I have a df that looks like this:
df = pd.DataFrame({
'job_title':['Senior Data Scientist', 'Junior Data Analyst', 'Data Engineer Intern', 'Data Engieneer/Architect', 'Data Analyst/Visualisation'],
'location':['Berlin', 'Frankfurt', 'Munich','Frankfurt', 'Munich'],
'job_desc':['something something Python, R, Tableau something', 'something R and SQL',
'something Power Bi, Excel and Python','something Power Bi, Excel and Python somthing', 'Power BI and R something']})

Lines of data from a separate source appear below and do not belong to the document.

/-- The measurement unit (R1 to R19). -/
structure Measurement where
  /-- time since the latest sample period was due, one period before it; 100 ms when a period is due (R1) -/
  sampleClock : Nat
  chans : PerSensor SampleChannel
  runsA : CoreRuns
  runsB : CoreRuns
  runsC : CoreRuns
  cavity : Int
  boiler : Int
  moisture : Int
  core : Int
  probePresent : Bool
  /-- measured fan speed, rpm (R13) -/
  speed : Nat
  /-- an accepted tacho edge has been seen since the reset (R13) -/
  tachoSeen : Bool
  /-- time since the last accepted tacho edge, or since the reset (R13, R14) -/
  tachoAge : Nat
  frequency : Frequency
  mainsPresent : Bool
  groupSum : Nat
  groupCount : Nat
  /-- an accepted zero-cross edge has been seen since the reset (R15) -/
  edgeSeen : Bool
  /-- the next accepted edge captures a half-period (R15, R16) -/
  edgeMeasures : Bool
  /-- time since the last accepted zero-cross edge (R15) -/
  edgeAge : Nat
  /-- the 2 s wait of R16 for the frequency has passed -/
  frequencyWaitOver : Bool
  /-- an accepted flow pulse has been seen since the reset (R18) -/
  pulseSeen : Bool
  /-- time since the last accepted flow pulse (R18) -/
  pulseAge : Nat
  /-- accepted flow pulses counted since the reset (R18) -/
  pulseCount : Nat
  deriving DecidableEq, Repr

/-! ## Climate regulator -/

/-- The active setpoint record (R21). -/
structure SetpointRecord where
  mode : Mode
  setpoint : Int
  moisture : Option Int
  fanCode : Nat
  policy : Policy
  deriving DecidableEq, Repr

/-- The climate regulator (R20 to R47). -/
structure Climate where
  state : ClimateState
  record : Option SetpointRecord
  iacc : Int
  tempReached : Bool
  moistReached : Bool
  direction : Direction
  returnState : Option WorkingState
  steamWithheld : Bool
  shortfall : PerCavity Nat
  /-- the runaway timer, in milliseconds (R41) -/
  runaway : Nat
  runawayArmed : Bool
  /-- the reversal timer (R45) -/
  reversal : Nat
  coolingFan : Bool
  /-- the regulator asks for the heater supply relay CLOSED (R47) -/
  relayAsk : Bool
  deriving DecidableEq, Repr

/-! ## Power share arbiter -/

/-- A contiguous span of cycles (R55, R64). -/
structure Run where
  start : Nat
  length : Nat
  deriving DecidableEq, Repr

/-- One copy of the arbiter's limits (R49). -/
structure Limits where
  budget : Nat
  reserve : Nat
  headroom : Nat
  ratings : PerLoad Nat
  deriving DecidableEq, Repr

/-- What an allocation has worked out and hands on when it ends (R51, R56). -/
structure Allocation where
  /-- the pending runs to write -/
  runs : PerLoad Run
  /-- the granted lengths, C for a forced load whose claim was placed -/
  granted : PerLoad Nat
  shortfalls : PerLoad Nat
  marks : PerLoad Bool
  /-- the forced load whose claim was placed -/
  placed : Option Load
  deriving DecidableEq, Repr

/-- The power share arbiter (R48 to R62). -/
structure PowerShare where
  demands : PerLoad Nat
  prepared : Limits
  window : Limits
  claim : Option Load
  preparedGrants : PerLoad Nat
  currentGrants : PerLoad Nat
  marks : PerLoad Bool
  /-- the allocation that has begun and not yet ended (R51) -/
  allocation : Option Allocation
  deriving DecidableEq, Repr

/-! ## Output timing unit -/

/-- A heat channel (R64) and whether its load was triggered for the half-cycle in progress (R65). -/
structure HeatChannel where
  active : Run
  pending : Run
  fired : Bool
  deriving DecidableEq, Repr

My objective is to now plot the necessary skills that appear in the job description in job_desc
column depending on the job title in job_title
. Whats important is that the job titles in 'job_title' need to somehow filtered according to the three roles I mention below.
My idea was to do the following:
- create sub data frames according to the job title for
Data Scientist
,Data Analyst
andData Engineer
- creating new dfs from the ones I created that count the skills in the
job_desc
- plot the skills in a bar plot with three sub bar plot according to the role
To do this I have done the following:
1.)
# creating sub datasets according to the three roles above to look further into the different skillset
# data analyst dataset
dfa = df[df['job_title'].str.contains('Data Ana')]
# data scientist dataset
dfs = df[df['job_title'].str.contains('Data Sci')]
# data engineer dataset
dfe = df[df['job_title'].str.contains('Data Eng')]
2.) Here I created a loop and stored the obtained information in a nested dictionary. At first I tried to directly store the data from the loop in new data frames, but I read here that it is best to do so using dictionaries.
# looping through each sub dataset to get the skill count
list = [dfa, dfs, dfe]
#creating an empty dictionary to store the new information in
dict_of_df = {}
for li in range(len(list)):
# counting the skills in each df of the list
python = list[li].job_desc.str.count('Python').sum()
R = list[li].job_desc.str.count('R ').sum()
tableau = list[li].job_desc.str.count('Tableau').sum()
pbi = list[li].job_desc.str.count('Power BI').sum()
excel = list[li].job_desc.str.count('Excel').sum()
sql = list[li].job_desc.str.count('SQL').sum()
#creating a dictionary with the skills and their counts
skills = ['python', 'R', 'pbi', 'tableau', 'excel', 'sql']
counts = [python, R, tableau, pbi, excel, sql]
dic = {'Skills': skills, 'Counts': counts}
#appending the information in the empty dictionary
dict_of_df['df_{}'.format(li)] = dic
This results in the following output:
dict_of_df = {{'df_0': {'Skills': ['python', 'R', 'pbi', 'tableau', 'excel', 'sql'], 'Counts': [0, 2, 0, 1, 0, 1]}, 'df_1': {'Skills': ['python', 'R', 'pbi', 'tableau', 'excel', 'sql'], 'Counts': [1, 0, 1, 0, 0, 0]}, 'df_2': {'Skills': ['python', 'R', 'pbi', 'tableau', 'excel', 'sql'], 'Counts': [2, 0, 0, 0, 2, 0]}}}
The dictionary contains the correct information and my desired output would then be to have three dfs from df_0
,df_1
and df_2
in this format:
Skills Counts
0 python 0
1 R 1
2 pbi 0
3 tableau 0
4 excel 0
5 sql 1
But this I am not able to do, I tried to apply what I have found in these posts
Creating multiple dataframes from a dictionary in a loop
Construct pandas DataFrame from items in nested dictionary
Construct a pandas DataFrame from items in a nested dictionary with lists as inner values
Python Pandas: Convert nested dictionary to dataframe
However, all of the above posts have different dictionary structures as mine seems to be double nested. I also have the impression that my way may be too over complicating things.